Stored items
-- ==== Sys2Proof/WellFormed.lean ====
section
/-! DEFINITION. Which codes are well formed: a request whose opcode is assigned and whose operands have the types of
its row (30_encoding R59), and a frame word that is one of the three frame elements (R46 to R48, R62). -/

namespace Sys2Proof

/-- The type of an operand in the table of R59. -/
inductive OperandKind where
  | natural | number | color | colors | pin | flag | ident
deriving DecidableEq, Repr

/-- The type of an operand. -/
def Operand.kind : Operand → OperandKind
  | .natural _ => .natural
  | .number _ => .number
  | .color _ => .color
  | .colors _ => .colors
  | .pin _ => .pin
  | .flag _ => .flag
  | .ident _ => .ident

/-- The operand types of each opcode of R59; `none` for the reserved opcodes of R61. -/
def signature (opcode : Byte) : Option (List OperandKind) :=
  match opcode.toNat with
  | 0x00 => some [.number, .number, .pin, .pin, .flag, .flag, .ident, .number]
  | 0x01 => some [.natural, .color]
  | 0x02 => some [.color]
  | 0x03 => some [.colors]
  | 0x04 => some [.natural]
  | 0x05 => some []
  | 0x06 => some []
  | 0x07 => some [.number]
  | 0x08 => some []
  | 0x09 => some []
  | 0x0A => some []
  | 0x0B => some []
  | 0x0C => some []
  | 0x0D => some [.natural]
  | 0x0E => some [.natural, .color]
  | 0x10 => some []
  | 0x11 => some []
  | 0x12 => some []
  | _ => none

/-- The opcode is assigned and the operands are of the types, number and order of its row. -/
def Request.wellFormed (r : Request) : Bool :=
  decide (signature r.opcode = some (r.operands.map Operand.kind))

/-- The word is START (all zero), a LED block (prefix `0b111`) or PAD (zero). -/
def FrameWord.wellFormed : FrameWord → Bool
  | .word w => decide (w = 0#32) || decide (w.extractLsb' 29 3 = 0b111#3)
  | .byte b => decide (b = 0#8)

/-- The code of some instruction. -/
def Code.wellFormed : Code → Bool
  | .cmd r => r.wellFormed
  | .frame w => w.wellFormed

end Sys2Proof
end

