-- ==== Sys2Proof/Certificates/Slice0/Obligations.lean ====
section
/-! DEFINITION. The statements for the provers. Each docstring names the rules of spec/ it formalises; a clause that rests on a
decision of the spec (D<n>) or of this model (log <n>) says so. -/

open Sys2Proof Sys2Proof.Machine

/-! ### Encodings -/

/-- Some opcodes of 30_encoding R59 (numbers are decision D2), and the formats of R46 to R48, decode to their instructions. -/
def Obligations.SomeWordsDecode : Prop :=
  decodeCommand ⟨0b00000001#8, [.natural 5, .color ⟨.rat 1, .nan, .rat 0⟩]⟩ = .ok (.setPixel 5 ⟨.rat 1, .nan, .rat 0⟩) ∧
  decodeCommand ⟨0b00000111#8, [.number (.rat (1 / 2))]⟩ = .ok (.setBrightness (.rat (1 / 2))) ∧
  decodeCommand ⟨0b00001100#8, []⟩ = .ok .shutdown ∧
  decodeCommand ⟨0b00001101#8, [.natural 2]⟩ = .ok (.handleGet 2) ∧
  decodeCommand ⟨0b00010001#8, []⟩ = .ok .pinDriveCheck ∧
  decodeFrame (.word 0b111_01111_10111111_00111111_01111111#32) = .ok (.led 0b01111#5 0xBF#8 0x3F#8 0x7F#8) ∧
  decodeFrame (.word 0#32) = .ok .start ∧
  decodeFrame (.byte 0#8) = .ok .pad

/-- Decode and encode agree: every instruction, with every operand, is read back from its code (30_encoding R46 to R48, R59;
typed operands, log 1). -/
def Obligations.DecodeOfEncode : Prop :=
  ∀ i : Instr, decode (encode i) = .ok i

/-- Every code has at most one meaning: what decodes to an instruction is the code of that instruction (R59, R46 to R48). -/
def Obligations.EncodeOfDecode : Prop :=
  ∀ (c : Code) (i : Instr), decode c = .ok i → encode i = c

/-- The decoder accepts exactly the well-formed codes, and the reserved opcodes are `0x0F` and `0x13` to `0xFF`, no others (R59, R61,
R62; D2, log 2). -/
def Obligations.DecodeAcceptsWellFormed : Prop :=
  (∀ c : Code, (∃ i, decode c = .ok i) ↔ c.wellFormed = true) ∧
  (∀ op : Byte, signature op = none ↔ (op = 0x0F#8 ∨ 0x13 ≤ op.toNat))

/-! ### One step -/

/-- A step runs the decoded command: the command leaves the port, the hardware channel has its chance to run (41_transport R97),
then the command is executed. -/
def Obligations.StepRunsCommand : Prop :=
  ∀ (s : State) (r : Request) (rest : List Request) (i : Instr),
    Idle s → s.port = r :: rest → decodeCommand r = .ok i →
    step s = exec i (channelRun { s with port := rest })

/-- A step runs the decoded frame element (log 3). -/
def Obligations.StepRunsElement : Prop :=
  ∀ (s : State) (w : FrameWord) (rest : List FrameWord) (i : Instr),
    s.resetReq = false → s.inFlight = none → s.encq = w :: rest → decodeFrame w = .ok i →
    step s = exec i { s with encq := rest }

/-- A reserved opcode, and operands that are not those of the opcode's row, are answered with IllegalCommand and have no
other effect; the only thing that may move besides is the hardware channel (30_encoding R61, D22; operands: log 2). -/
def Obligations.UndecodableCommandIsIllegal : Prop :=
  ∀ (s : State) (r : Request) (rest : List Request),
    Idle s → s.port = r :: rest → r.wellFormed = false →
    step s = .next (answered (channelRun { s with port := rest }) (.error .illegal))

**Brief**
Using the data above, reproduce exactly the lines from the line that contains "decodeCommand ⟨0b00000111#8, [.number" through the line that contains "(w : FrameWord)", including both.

**Response box**
  decodeCommand ⟨0b00000111#8, [.number (.rat (1 / 2))]⟩ = .ok (.setBrightness (.rat (1 / 2))) ∧
  decodeCommand ⟨0b00001100#8, []⟩ = .ok .shutdown ∧
  decodeCommand ⟨0b00001101#8, [.natural 2]⟩ = .ok (.handleGet 2) ∧
  decodeCommand ⟨0b00010001#8, []⟩ = .ok .pinDriveCheck ∧
  decodeFrame (.word 0b111_01111_10111111_00111111_01111111#32) = .ok (.led 0b01111#5 0xBF#8 0x3F#8 0x7F#8) ∧
  decodeFrame (.word 0#32) = .ok .start ∧
  decodeFrame (.byte 0#8) = .ok .pad

/-- Decode and encode agree: every instruction, with every operand, is read back from its code (30_encoding R46 to R48, R59;
typed operands, log 1). -/
def Obligations.DecodeOfEncode : Prop :=
  ∀ i : Instr, decode (encode i) = .ok i

/-- Every code has at most one meaning: what decodes to an instruction is the code of that instruction (R59, R46 to R48). -/
def Obligations.EncodeOfDecode : Prop :=
  ∀ (c : Code) (i : Instr), decode c = .ok i → encode i = c

/-- The decoder accepts exactly the well-formed codes, and the reserved opcodes are `0x0F` and `0x13` to `0xFF`, no others (R59, R61,
R62; D2, log 2). -/
def Obligations.DecodeAcceptsWellFormed : Prop :=
  (∀ c : Code, (∃ i, decode c = .ok i) ↔ c.wellFormed = true) ∧
  (∀ op : Byte, signature op = none ↔ (op = 0x0F#8 ∨ 0x13 ≤ op.toNat))

/-! ### One step -/

/-- A step runs the decoded command: the command leaves the port, the hardware channel has its chance to run (41_transport R97),
then the command is executed. -/
def Obligations.StepRunsCommand : Prop :=
  ∀ (s : State) (r : Request) (rest : List Request) (i : Instr),
    Idle s → s.port = r :: rest → decodeCommand r = .ok i →
    step s = exec i (channelRun { s with port := rest })

/-- A step runs the decoded frame element (log 3). -/
def Obligations.StepRunsElement : Prop :=
  ∀ (s : State) (w : FrameWord) (rest : List FrameWord) (i : Instr),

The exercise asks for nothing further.